I could complain about the way the suite uses the add_validator pattern, but that would be pretty disengenuous given that I wrote it. Honestly, since the OO version matches the spec here we set out from the get-go, I’d have to give it the edge. But wait!

Nested Validation

This should be fun. Let’s say that we want to validate that data['person']['name'] is not blank.


# Object-Oriented

class SuiteValidator(Validator):
    def __init__(self, field_name, suite):
        self.field_name = field_name
        self.suite = suite

    def validate(self, data):
        try:
            data[self.field_name] = self.suite.validate(data.get(self.field_name, {}))
        except ValidationError as e:
            raise ValidationError(errors=e.errors)
        return data

suite = ValidatorSuite()
suite.add_validator(NonBlankValidator('name'))
suite.add_validator(NonBlankValidator('email'))
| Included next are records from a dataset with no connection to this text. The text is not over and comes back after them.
-- ==== Sys2Proof/Tests/Slice0.lean ====
section
/-! SUPPORT. The model's own tests: the ill-formed terms that `Instr.wf` refuses, the decoding of one word for every
constructor, single steps with the results of `spec/95_test_vectors.md` (each test names its vector), and one witness for each
statement that has hypotheses. -/

namespace Sys2Proof.Tests

open Sys2Proof Sys2Proof.Machine

/-! ### Helpers -/

/-- The state of a step that goes on. -/
def next? : Host.Outcome State Fault Refusal → Option State
  | .next s => some s
  | .fault _ => none
  | .refused _ => none

/-- The refusal of a step that is refused. -/
def refusal? : Host.Outcome State Fault Refusal → Option Refusal
  | .next _ => none
  | .fault _ => none
  | .refused r => some r

/-- The start state of the vectors of section 2.4: reset, with a port claimed. -/
def ready : State := { State.reset with claimed := true, handle := some "p", portOpen := true }

/-- The accumulator after some bytes. -/
def pushed (bs : List Byte) : Accumulator := Accumulator.empty.pushAll bs

/-- A reception whose accumulator holds these bytes, in the phase given. -/
def receiving (phase : Phase) (bs : List Byte) : State := { ready with phase := phase, dec := pushed bs }

/-- The sender of the frame 01 CC 01 20 03 of V4.1, at the byte and in the phase given. -/
def sending (phase : Phase) (idx : Nat) : State :=
  { ready with phase := phase, txBuf := [0x01#8, 0xCC#8, 0x01#8, 0x20#8, 0x03#8], txIdx := idx }

/-- 256 bytes, one more than a frame can carry (R151). -/
def tooLong : List Byte := List.replicate 256 0

/-! ### Well-formedness: what `Instr.wf` refuses -/

theorem test_wf_frame_too_long : (Instr.frame 0 0x21#8 tooLong).wf = false := by decide +kernel
theorem test_wf_frame_low_power_too_long : (Instr.frameGetLowPowerEnable 0 tooLong).wf = false := by decide +kernel
theorem test_wf_frame_di_too_long : (Instr.frameGetDi 0 tooLong).wf = false := by decide +kernel
theorem test_wf_frame_of_low_power_kind : (Instr.frame 0 0x08#8 []).wf = false := by decide
theorem test_wf_frame_of_di_kind : (Instr.frame 0 0x20#8 [0x03#8]).wf = false := by decide
theorem test_wf_frame : (Instr.frame 0 0x21#8 [0x03#8]).wf = true := by decide

/-! ### Decoding: the codes of R104 and the wire formats of R91 and R97, written out -/

theorem test_decode_crcClr : decode (.op ⟨0b0000#4, []⟩) = .ok .crcClr := rfl
theorem test_decode_crcUpd : decode (.op ⟨0b0001#4, [.byte 0x08#8]⟩) = .ok (.crcUpd 0x08#8) := rfl
theorem test_decode_crcRd : decode (.op ⟨0b0010#4, []⟩) = .ok .crcRd := rfl
theorem test_decode_checksum : decode (.op ⟨0b0011#4, [.bytes [0x01#8]]⟩) = .ok (.checksum [0x01#8]) := rfl
theorem test_decode_encode :
    decode (.op ⟨0b0100#4, [.byte 0x20#8, .bytes [0x03#8]]⟩) = .ok (.encode 0x20#8 [0x03#8]) := rfl
theorem test_decode_decRst : decode (.op ⟨0b0101#4, []⟩) = .ok .decRst := rfl
theorem test_decode_decPush : decode (.op ⟨0b0110#4, [.byte 0x0D#8]⟩) = .ok (.decPush 0x0D#8) := rfl
theorem test_decode_decQry : decode (.op ⟨0b0111#4, []⟩) = .ok .decQry := rfl
theorem test_decode_decode : decode (.op ⟨0b1000#4, [.bytes [0x01#8]]⟩) = .ok (.decode [0x01#8]) := rfl
theorem test_decode_sendFrame :
    decode (.op ⟨0b1001#4, [.byte 0x08#8, .bytes []]⟩) = .ok (.sendFrame 0x08#8 []) := rfl
theorem test_decode_recvFrame : decode (.op ⟨0b1010#4, []⟩) = .ok .recvFrame := rfl
theorem test_decode_invoke :
    decode (.op ⟨0b1011#4, [.byte 0x20#8, .args [some [0x03#8]]]⟩) = .ok (.invoke 0x20#8 [some [0x03#8]]) := rfl
theorem test_decode_claim : decode (.op ⟨0b1100#4, [.port (some "p")]⟩) = .ok (.claim (some "p")) := rfl
theorem test_decode_release : decode (.op ⟨0b1101#4, []⟩) = .ok .release := rfl
theorem test_decode_reservedE : decode (.op ⟨0b1110#4, []⟩) = .ok .reservedE := rfl
theorem test_decode_reservedF : decode (.op ⟨0b1111#4, []⟩) = .ok .reservedF := rfl
theorem test_decode_ack : decode (.wire [0b00001101#8]) = .ok .ack := rfl
theorem test_decode_nack : decode (.wire [0b00000111#8]) = .ok .nack := rfl
/-- The request of S3: 00000001 00111000 00000000 00001000. -/
theorem test_decode_frameGetLowPowerEnable :
    decode (.wire [0b00000001#8, 0b00111000#8, 0b00000000#8, 0b00001000#8]) =
      .ok (.frameGetLowPowerEnable 0x38#8 []) := rfl
/-- The request of S5. -/
theorem test_decode_frameGetDi :
    decode (.wire [0b00000001#8, 0b11001100#8, 0b00000001#8, 0b00100000#8, 0b00000011#8]) =
      .ok (.frameGetDi 0xCC#8 [0x03#8]) := rfl
/-- V3.9. -/
theorem test_decode_frame :
    decode (.wire [0x01#8, 0xE2#8, 0b00000011#8, 0b00010000#8, 0x01#8, 0x07#8, 0x0D#8]) =
      .ok (.frame 0xE2#8 0x10#8 [0x01#8, 0x07#8, 0x0D#8]) := rfl
theorem test_decode_wrong_operands : decode (.op ⟨0b0001#4, []⟩) = .error .operandShape := rfl
theorem test_decode_no_symbol : decode (.wire [0x55#8]) = .error .notASymbol := rfl
theorem test_decode_truncated : decode (.wire [0x01#8, 0xCC#8, 0x01#8, 0x20#8]) = .error .truncatedFrame := rfl
theorem test_decode_trailing : decode (.wire [0x01#8, 0x38#8, 0x00#8, 0x08#8, 0x55#8]) = .error .trailingBytes := rfl
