-- ==== Sys2Proof/Syntax.lean ====
section
/-! DEFINITION. The instructions: one constructor per row of spec/opcode_table.json, the closed two-constructor
type of 30_encoding.md R87 ("Nop" and "Jp(lo, hi)"). -/

namespace Sys2Proof

/-- The decoded instruction (R87, R39). It is not state: it exists between decode and execute of one step. -/
inductive Instr where
  /-- `NOP`, no fields (R115). -/
  | nop
  /-- `JP a16`, carrying its two raw operand bytes, low byte first (R120, R82, conflict C8). -/
  | jp (lo hi : Byte)
deriving DecidableEq, Repr

end Sys2Proof
end

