-- ==== Sys2Proof/WellFormed.lean ====
section
/-! DEFINITION. Well-formedness. A decoded instruction is always well formed: its operands are bytes by type and
30_encoding.md R90 validates none of them. What can be ill formed is the sequence of bytes that is to be one
instruction (R80, R81, R84); each way of being so has a name here. -/

namespace Sys2Proof

/-- Well-formedness of a decoded instruction: every one is (R90: "Any pair of byte values is a legal operand"). -/
def Instr.wf : Instr → Bool
  | .nop => true
  | .jp _ _ => true

/-- The ways a byte sequence can fail to be exactly one instruction. -/
inductive EncodingDefect where
  /-- No opcode byte at all (R80: the first byte is the opcode). -/
  | noOpcode
  /-- The first byte is one of the 254 unimplemented opcodes (R84). -/
  | unimplementedOpcode (byte : Byte)
  /-- The opcode's format has another length (R80, R81). -/
  | wrongLength (expected actual : Nat)
deriving DecidableEq, Repr

/-- The length the opcode byte alone decides (R81); an unimplemented opcode has none. -/
def opcodeLength (op : Byte) : Option Nat :=
  if op = 0x00#8 then some 1 else if op = 0xC3#8 then some 3 else none

/-- Is the byte sequence exactly one instruction, in the formats of R80? -/
def checkEncoding : List Byte → Except EncodingDefect Unit
  | [] => .error .noOpcode
  | op :: rest =>
    match opcodeLength op with
    | none => .error (.unimplementedOpcode op)
    | some n => if rest.length + 1 = n then .ok () else .error (.wrongLength n (rest.length + 1))

/-- `checkEncoding` as a Boolean. -/
def encodingWf (bytes : List Byte) : Bool :=
  match checkEncoding bytes with
  | .ok _ => true
  | .error _ => false

end Sys2Proof
end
outerSuite = ValidatorSuite()
outerSuite.add_validator(SuiteValidator('person', suite))

try:
    print outerSuite.validate({'person': {'email': '[email protected]'}})
except Exception as e:
    print e.errors


# Functional

def nested_validator(field_name):
    def validate(data):
        suite = validation_suite([
            non_blank_validator('email'),
            non_blank_validator('name'),
        ])
        result = suite(data.get(field_name, {}))
        if isinstance(result, Failure):
            return Failure({field_name: result.errors})
        return result
    return validate

validation_suite([nested_validator('person')])({'person': {'email': '[email protected]'}})
# => Failure(errors={'person': {'name': "Field 'name' must not be blank."}})


# Monadic

def nested_validator(field_name, validators):
    def validate(data):
        result = ValidatedData(data.get('person')).run(*validators)
        if len(result['errors']) > 0:
            return fail(field_name, result['errors'])
        return success({field_name: result['data']})
    return validate

ValidatedData({'person': {'email': '[email protected]'}}).run(
    nested_validator('person', [
        non_blank_validator('name'),
        non_blank_validator('email')
    ]))

# {'errors': {'person': {'name': "Field 'name' must not be blank"}}, 'data': {'person': {'email': '[email protected]'}}}

I like the monad best again – all the nested validator has to do is unpack the returned monad and construct a returned one.

Note that the OO code couldn’t be made to do this without changing the implementation of ValidationSuite to collect the errors properly. This is a bit of a self-serving point, so take it as you will, but I think it shows that the functional options are a bit more generic/flexible (even if the OO version could be refactored pretty easily). It wasn’t on purpose, honest! So right now, the OO version only remembers one error for each nested field.

Words of warning

All of these techniques will work in any language with the following features:

  • Classes (or typeclasses or objects)
  • Exceptions
  • First-class functions

So, Python, Ruby, Javascript & friends, Java 8, Scala, Clojure (naturally), C#, F#, Caml, and many many more.

However, as is always the case using functional techniques in not-necessarily-functional-languages, you should exercise caution. Whether you’re writing an open-source project or working with a team, you need to be sure that your code fits the contextually-appropriate definition of “idiomatic”. And if you’re writing a library, at the very least you should assure that it can be used in the common way – this is why all of the above contains an interface that throws an exception.

I don’t believe that any of the above implementations are too strange to qualify as idiomatic python, but your mileage may vary. Do you have a tale of stylistic culture clash?